Dataset entries:

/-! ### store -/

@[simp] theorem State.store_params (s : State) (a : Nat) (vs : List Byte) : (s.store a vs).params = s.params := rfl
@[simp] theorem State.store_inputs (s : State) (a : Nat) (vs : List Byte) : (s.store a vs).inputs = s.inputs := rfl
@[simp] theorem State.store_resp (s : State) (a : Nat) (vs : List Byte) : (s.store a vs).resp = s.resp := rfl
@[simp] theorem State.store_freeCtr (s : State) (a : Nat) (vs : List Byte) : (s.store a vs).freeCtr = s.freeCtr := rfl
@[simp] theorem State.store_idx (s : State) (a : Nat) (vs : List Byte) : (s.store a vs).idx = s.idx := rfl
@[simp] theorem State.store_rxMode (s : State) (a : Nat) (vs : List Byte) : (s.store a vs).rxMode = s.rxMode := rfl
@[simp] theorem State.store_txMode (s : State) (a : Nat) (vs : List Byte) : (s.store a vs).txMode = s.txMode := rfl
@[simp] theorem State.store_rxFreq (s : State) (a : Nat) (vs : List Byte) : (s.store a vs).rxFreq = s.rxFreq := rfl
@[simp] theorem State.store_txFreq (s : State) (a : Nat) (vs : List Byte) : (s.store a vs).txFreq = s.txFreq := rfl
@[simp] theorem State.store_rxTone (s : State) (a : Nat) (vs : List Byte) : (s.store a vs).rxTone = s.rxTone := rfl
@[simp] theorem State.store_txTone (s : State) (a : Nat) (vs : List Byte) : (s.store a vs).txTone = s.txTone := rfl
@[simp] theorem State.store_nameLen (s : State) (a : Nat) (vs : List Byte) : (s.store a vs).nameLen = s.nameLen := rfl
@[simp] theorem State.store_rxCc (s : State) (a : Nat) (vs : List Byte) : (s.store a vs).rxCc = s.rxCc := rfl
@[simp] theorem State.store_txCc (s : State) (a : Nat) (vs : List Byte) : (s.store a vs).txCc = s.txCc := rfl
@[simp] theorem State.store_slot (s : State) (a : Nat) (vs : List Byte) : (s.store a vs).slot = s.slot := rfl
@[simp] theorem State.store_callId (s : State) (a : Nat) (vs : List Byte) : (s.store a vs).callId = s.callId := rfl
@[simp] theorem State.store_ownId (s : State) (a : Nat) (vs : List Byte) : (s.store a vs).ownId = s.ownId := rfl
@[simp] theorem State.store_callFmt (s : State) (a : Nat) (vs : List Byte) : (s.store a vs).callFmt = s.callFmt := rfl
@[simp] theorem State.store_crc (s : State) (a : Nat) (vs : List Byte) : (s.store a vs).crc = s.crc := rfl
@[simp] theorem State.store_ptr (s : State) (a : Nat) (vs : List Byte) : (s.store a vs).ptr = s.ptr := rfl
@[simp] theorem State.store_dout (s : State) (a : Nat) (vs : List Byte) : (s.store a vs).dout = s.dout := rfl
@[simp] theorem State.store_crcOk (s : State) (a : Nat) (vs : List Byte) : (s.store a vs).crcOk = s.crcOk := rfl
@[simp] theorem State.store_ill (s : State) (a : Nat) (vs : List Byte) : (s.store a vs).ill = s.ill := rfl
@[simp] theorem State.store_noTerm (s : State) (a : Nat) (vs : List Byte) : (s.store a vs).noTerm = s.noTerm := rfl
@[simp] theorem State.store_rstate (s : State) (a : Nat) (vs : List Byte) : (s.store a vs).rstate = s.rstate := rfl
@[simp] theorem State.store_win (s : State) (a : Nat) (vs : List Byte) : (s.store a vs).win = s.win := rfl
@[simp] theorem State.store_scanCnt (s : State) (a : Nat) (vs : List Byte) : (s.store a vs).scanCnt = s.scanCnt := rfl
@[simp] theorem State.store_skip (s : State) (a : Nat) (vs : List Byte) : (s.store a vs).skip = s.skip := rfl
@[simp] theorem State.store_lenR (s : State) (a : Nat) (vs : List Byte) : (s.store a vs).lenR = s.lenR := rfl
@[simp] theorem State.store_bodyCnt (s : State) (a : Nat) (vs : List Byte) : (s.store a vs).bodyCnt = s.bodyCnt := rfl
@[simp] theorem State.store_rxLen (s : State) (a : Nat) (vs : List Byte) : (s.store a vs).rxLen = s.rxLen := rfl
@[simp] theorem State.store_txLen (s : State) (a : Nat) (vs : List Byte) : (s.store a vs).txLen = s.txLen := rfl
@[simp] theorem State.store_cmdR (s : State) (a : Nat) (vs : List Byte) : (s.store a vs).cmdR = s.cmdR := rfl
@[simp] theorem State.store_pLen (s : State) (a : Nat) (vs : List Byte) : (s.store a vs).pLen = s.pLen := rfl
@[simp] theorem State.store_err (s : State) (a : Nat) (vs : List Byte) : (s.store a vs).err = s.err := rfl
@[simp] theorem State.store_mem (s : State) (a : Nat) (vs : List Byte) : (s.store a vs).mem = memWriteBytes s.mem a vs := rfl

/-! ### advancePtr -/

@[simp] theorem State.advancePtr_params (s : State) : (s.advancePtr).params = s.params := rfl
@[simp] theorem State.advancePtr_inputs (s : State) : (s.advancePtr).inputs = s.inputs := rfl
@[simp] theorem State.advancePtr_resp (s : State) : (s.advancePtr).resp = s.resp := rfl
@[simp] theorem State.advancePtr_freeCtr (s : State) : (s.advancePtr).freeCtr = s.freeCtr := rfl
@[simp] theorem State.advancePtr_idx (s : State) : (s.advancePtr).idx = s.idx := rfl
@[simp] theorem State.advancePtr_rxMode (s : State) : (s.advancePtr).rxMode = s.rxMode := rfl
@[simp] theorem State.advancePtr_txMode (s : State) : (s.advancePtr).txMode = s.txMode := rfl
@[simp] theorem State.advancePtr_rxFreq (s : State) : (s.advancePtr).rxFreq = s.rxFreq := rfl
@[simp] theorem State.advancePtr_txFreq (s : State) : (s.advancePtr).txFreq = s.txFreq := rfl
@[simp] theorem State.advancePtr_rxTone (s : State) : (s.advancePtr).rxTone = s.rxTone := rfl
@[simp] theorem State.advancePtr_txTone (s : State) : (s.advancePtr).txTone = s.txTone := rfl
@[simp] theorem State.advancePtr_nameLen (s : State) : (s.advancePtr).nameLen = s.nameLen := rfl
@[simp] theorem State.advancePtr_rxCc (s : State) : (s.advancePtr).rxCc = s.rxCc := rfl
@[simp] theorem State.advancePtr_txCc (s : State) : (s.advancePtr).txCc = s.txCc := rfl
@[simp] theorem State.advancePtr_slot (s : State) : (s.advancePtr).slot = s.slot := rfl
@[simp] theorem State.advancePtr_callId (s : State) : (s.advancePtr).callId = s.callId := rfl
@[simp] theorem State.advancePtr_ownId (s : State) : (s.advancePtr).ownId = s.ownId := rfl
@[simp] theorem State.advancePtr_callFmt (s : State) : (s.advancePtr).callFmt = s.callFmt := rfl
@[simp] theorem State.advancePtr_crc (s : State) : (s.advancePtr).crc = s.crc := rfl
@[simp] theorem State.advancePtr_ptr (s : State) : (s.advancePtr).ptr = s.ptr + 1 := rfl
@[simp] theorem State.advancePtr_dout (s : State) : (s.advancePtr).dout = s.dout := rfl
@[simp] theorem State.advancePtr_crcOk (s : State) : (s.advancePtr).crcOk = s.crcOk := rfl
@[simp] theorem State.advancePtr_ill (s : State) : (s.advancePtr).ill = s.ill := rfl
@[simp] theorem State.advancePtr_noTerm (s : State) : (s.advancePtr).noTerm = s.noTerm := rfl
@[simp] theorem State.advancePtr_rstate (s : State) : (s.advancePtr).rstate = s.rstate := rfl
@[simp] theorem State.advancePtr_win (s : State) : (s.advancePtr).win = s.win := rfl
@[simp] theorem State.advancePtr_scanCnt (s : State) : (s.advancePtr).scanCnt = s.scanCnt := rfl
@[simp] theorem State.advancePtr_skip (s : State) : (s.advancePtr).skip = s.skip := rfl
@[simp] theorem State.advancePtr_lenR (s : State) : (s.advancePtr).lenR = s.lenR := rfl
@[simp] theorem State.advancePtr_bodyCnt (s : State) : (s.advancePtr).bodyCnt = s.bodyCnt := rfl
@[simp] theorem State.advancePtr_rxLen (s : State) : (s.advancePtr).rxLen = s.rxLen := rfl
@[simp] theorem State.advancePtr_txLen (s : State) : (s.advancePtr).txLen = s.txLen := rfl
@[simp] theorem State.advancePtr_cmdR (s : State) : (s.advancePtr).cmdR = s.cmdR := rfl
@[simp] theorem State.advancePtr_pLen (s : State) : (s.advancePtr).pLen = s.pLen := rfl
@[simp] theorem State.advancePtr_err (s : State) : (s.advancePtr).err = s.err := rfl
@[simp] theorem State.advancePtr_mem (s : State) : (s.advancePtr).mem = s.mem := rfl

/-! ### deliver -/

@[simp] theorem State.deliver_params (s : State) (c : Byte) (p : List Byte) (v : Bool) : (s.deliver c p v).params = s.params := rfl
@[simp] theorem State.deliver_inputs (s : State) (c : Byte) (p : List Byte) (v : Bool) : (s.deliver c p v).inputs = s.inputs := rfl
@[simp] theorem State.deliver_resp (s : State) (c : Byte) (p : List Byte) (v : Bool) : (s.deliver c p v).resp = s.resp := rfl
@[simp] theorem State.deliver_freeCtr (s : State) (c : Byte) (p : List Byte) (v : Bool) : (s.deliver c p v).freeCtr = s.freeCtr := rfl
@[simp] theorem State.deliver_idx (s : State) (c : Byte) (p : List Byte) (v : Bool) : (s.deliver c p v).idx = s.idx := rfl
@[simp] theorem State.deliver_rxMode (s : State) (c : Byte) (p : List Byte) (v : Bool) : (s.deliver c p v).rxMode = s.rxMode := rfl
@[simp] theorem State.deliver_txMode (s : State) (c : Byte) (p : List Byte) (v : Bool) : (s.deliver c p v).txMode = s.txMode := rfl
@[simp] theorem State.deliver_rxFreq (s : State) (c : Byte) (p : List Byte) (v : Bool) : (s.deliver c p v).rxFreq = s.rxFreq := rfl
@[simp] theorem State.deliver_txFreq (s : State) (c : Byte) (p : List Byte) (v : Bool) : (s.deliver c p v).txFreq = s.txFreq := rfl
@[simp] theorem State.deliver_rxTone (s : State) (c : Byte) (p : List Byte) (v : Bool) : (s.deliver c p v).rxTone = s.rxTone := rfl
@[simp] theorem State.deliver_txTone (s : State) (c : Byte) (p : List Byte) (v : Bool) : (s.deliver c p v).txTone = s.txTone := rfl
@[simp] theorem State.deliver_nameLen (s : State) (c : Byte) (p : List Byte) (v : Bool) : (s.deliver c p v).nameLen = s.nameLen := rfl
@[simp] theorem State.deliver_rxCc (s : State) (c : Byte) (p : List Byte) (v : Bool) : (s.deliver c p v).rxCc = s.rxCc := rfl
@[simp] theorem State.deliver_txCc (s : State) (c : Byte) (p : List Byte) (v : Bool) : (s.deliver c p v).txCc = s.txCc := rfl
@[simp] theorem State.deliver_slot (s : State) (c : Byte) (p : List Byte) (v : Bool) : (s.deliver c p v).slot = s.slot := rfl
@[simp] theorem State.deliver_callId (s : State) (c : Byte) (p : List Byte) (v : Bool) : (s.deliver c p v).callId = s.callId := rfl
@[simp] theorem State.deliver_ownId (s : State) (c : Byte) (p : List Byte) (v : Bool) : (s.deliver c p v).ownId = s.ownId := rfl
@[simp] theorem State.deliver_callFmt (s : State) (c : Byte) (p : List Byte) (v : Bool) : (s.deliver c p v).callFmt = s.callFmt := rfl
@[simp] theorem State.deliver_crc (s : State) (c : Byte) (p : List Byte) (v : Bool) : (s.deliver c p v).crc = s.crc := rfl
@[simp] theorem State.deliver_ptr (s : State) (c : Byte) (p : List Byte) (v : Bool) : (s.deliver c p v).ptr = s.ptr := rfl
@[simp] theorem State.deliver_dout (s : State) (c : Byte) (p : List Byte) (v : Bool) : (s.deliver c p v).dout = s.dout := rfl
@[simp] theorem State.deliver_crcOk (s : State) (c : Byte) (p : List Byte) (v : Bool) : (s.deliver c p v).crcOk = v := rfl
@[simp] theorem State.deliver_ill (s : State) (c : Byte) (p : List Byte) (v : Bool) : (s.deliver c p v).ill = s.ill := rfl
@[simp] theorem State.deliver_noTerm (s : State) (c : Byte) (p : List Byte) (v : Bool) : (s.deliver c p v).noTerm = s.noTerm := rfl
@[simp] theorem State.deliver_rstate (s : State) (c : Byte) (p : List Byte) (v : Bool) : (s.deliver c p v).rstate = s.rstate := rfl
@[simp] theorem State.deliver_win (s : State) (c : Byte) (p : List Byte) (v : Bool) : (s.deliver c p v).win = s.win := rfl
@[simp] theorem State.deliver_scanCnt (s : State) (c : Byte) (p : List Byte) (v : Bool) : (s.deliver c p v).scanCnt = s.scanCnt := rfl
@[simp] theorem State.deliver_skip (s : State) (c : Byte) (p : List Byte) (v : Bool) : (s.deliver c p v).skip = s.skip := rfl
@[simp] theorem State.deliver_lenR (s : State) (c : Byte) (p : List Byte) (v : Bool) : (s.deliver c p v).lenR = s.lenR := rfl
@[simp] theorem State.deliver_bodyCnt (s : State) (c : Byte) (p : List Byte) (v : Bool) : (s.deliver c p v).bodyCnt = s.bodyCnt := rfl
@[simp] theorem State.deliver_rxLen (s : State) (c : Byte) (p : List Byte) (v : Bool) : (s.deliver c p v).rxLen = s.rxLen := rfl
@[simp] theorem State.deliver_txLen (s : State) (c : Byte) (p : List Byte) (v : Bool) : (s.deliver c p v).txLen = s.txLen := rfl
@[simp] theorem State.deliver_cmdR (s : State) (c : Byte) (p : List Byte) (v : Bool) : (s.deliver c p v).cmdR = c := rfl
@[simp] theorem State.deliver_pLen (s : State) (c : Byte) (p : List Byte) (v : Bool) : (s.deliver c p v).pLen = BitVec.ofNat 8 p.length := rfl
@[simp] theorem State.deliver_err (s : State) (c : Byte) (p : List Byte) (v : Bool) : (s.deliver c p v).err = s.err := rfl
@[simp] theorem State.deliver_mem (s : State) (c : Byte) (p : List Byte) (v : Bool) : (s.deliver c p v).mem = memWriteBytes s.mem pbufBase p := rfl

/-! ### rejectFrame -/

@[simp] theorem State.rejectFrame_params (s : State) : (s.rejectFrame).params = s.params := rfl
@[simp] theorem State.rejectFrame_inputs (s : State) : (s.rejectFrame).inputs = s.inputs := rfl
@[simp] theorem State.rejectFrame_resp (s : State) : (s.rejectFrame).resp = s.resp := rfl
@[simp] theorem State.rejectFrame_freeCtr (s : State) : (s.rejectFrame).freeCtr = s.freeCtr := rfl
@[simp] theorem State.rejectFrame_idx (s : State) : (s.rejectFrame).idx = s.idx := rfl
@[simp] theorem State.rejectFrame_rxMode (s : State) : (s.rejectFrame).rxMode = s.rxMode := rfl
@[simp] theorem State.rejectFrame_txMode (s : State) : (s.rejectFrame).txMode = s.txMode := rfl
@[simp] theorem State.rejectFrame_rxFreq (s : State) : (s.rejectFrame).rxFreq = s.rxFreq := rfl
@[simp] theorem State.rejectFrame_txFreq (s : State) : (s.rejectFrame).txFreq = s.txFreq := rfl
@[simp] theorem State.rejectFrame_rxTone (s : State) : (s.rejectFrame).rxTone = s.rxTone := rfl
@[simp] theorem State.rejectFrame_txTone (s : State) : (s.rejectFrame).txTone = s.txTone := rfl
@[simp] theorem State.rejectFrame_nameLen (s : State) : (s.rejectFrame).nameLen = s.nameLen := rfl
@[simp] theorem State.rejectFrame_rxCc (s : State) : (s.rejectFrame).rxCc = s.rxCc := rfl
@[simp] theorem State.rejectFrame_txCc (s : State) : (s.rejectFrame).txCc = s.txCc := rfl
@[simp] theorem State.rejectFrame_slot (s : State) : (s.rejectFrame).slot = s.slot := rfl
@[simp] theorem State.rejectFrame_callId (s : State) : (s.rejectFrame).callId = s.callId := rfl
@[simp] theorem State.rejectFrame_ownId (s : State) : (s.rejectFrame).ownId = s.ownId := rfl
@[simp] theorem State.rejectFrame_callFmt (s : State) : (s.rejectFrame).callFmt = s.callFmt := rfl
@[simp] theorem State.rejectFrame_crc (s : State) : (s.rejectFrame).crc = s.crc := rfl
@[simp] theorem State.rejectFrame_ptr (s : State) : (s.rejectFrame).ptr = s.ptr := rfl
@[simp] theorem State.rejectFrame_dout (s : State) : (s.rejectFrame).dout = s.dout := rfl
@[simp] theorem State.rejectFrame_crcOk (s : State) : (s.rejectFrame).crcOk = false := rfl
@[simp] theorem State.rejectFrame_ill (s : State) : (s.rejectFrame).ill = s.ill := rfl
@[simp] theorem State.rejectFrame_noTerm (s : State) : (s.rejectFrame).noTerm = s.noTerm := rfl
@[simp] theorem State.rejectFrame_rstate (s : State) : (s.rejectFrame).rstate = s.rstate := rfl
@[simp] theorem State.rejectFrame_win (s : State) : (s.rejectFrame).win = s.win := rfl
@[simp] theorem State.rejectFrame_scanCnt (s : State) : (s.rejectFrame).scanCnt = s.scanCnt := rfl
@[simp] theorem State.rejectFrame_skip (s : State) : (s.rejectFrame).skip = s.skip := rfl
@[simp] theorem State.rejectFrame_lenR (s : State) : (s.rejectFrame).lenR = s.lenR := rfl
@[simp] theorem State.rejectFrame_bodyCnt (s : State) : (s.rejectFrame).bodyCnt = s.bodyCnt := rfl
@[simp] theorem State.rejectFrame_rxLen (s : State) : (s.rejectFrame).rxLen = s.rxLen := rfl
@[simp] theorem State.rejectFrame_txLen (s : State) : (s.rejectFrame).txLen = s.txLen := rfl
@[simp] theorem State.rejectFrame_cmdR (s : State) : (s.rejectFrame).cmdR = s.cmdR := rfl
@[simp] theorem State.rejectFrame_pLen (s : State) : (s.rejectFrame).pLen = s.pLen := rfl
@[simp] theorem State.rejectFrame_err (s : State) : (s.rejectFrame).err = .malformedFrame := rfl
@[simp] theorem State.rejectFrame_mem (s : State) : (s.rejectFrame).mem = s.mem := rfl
...
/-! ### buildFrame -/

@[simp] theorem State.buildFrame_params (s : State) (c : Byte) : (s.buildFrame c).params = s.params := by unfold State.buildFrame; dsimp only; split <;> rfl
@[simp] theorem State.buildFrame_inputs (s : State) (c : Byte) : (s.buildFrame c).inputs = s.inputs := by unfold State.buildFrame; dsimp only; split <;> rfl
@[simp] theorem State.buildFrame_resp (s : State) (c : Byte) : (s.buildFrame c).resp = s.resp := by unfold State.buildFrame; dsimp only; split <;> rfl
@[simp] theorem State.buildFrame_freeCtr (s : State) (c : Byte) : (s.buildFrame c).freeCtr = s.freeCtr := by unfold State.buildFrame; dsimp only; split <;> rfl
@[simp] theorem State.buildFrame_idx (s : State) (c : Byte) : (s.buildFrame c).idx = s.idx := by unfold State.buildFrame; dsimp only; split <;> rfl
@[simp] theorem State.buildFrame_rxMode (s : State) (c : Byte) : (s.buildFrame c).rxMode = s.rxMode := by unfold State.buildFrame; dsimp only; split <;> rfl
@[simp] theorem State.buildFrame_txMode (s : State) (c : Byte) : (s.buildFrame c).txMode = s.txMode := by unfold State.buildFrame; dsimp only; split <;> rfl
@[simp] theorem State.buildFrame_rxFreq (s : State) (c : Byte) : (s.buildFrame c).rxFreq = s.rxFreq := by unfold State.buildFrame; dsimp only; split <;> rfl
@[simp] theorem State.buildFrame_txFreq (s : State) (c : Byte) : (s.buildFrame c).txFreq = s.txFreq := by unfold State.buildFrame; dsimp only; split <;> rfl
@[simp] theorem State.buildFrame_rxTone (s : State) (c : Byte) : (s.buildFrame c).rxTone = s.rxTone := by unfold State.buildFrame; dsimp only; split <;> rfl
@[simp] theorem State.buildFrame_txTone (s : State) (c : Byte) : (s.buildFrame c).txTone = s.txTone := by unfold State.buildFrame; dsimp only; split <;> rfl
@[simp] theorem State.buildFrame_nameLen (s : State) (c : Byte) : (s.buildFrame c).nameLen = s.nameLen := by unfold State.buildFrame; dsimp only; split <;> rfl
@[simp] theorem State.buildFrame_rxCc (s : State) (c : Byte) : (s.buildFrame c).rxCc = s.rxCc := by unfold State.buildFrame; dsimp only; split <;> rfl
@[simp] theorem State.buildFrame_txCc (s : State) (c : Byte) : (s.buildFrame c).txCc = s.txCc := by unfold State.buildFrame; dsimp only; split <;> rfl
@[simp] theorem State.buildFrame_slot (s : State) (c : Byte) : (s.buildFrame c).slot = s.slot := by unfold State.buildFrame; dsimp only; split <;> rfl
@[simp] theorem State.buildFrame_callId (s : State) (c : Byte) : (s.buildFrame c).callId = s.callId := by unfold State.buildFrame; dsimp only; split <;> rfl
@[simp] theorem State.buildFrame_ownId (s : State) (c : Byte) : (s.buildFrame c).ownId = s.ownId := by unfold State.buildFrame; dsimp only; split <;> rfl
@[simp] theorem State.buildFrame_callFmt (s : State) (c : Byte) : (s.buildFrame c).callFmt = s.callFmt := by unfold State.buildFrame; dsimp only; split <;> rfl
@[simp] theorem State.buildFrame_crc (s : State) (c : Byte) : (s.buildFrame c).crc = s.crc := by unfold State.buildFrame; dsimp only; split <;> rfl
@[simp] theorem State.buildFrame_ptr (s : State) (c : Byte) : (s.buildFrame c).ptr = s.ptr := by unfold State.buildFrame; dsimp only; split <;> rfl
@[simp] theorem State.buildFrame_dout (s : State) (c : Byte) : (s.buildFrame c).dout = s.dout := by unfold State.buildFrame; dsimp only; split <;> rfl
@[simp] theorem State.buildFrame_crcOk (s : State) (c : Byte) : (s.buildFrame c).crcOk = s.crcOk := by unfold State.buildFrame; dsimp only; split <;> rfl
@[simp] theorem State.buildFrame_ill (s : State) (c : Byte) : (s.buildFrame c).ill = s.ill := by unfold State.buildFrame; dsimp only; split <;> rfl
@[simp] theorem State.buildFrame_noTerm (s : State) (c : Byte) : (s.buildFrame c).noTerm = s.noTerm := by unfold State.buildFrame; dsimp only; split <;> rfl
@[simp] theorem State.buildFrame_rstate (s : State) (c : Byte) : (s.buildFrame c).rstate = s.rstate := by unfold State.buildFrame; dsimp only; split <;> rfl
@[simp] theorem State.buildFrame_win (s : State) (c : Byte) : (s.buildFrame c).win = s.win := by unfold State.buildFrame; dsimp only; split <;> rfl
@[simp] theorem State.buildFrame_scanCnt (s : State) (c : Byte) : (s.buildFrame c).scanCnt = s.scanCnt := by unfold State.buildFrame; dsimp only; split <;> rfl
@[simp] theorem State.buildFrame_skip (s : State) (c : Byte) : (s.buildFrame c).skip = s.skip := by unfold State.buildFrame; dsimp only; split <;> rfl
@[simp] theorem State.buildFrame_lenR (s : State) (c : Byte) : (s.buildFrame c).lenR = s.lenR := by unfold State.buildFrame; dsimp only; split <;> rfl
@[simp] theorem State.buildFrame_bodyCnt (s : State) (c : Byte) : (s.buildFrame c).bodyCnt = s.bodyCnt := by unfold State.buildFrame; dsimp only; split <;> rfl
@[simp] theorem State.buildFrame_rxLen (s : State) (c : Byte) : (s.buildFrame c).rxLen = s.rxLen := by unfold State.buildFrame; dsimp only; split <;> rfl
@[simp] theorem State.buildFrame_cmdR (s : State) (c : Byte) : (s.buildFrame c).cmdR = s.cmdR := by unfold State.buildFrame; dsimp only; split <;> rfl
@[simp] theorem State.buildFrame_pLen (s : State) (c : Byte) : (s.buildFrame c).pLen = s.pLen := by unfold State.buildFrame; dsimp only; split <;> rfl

Problem details:
Scan the entries above for the line containing "vs).freeCtr = s.freeCtr := rfl", and copy it and all lines after it exactly, down to and including the line containing "vs).rxMode = s.rxMode := rfl".

Finished task:
@[simp] theorem State.store_freeCtr (s : State) (a : Nat) (vs : List Byte) : (s.store a vs).freeCtr = s.freeCtr := rfl
@[simp] theorem State.store_idx (s : State) (a : Nat) (vs : List Byte) : (s.store a vs).idx = s.idx := rfl
@[simp] theorem State.store_rxMode (s : State) (a : Nat) (vs : List Byte) : (s.store a vs).rxMode = s.rxMode := rfl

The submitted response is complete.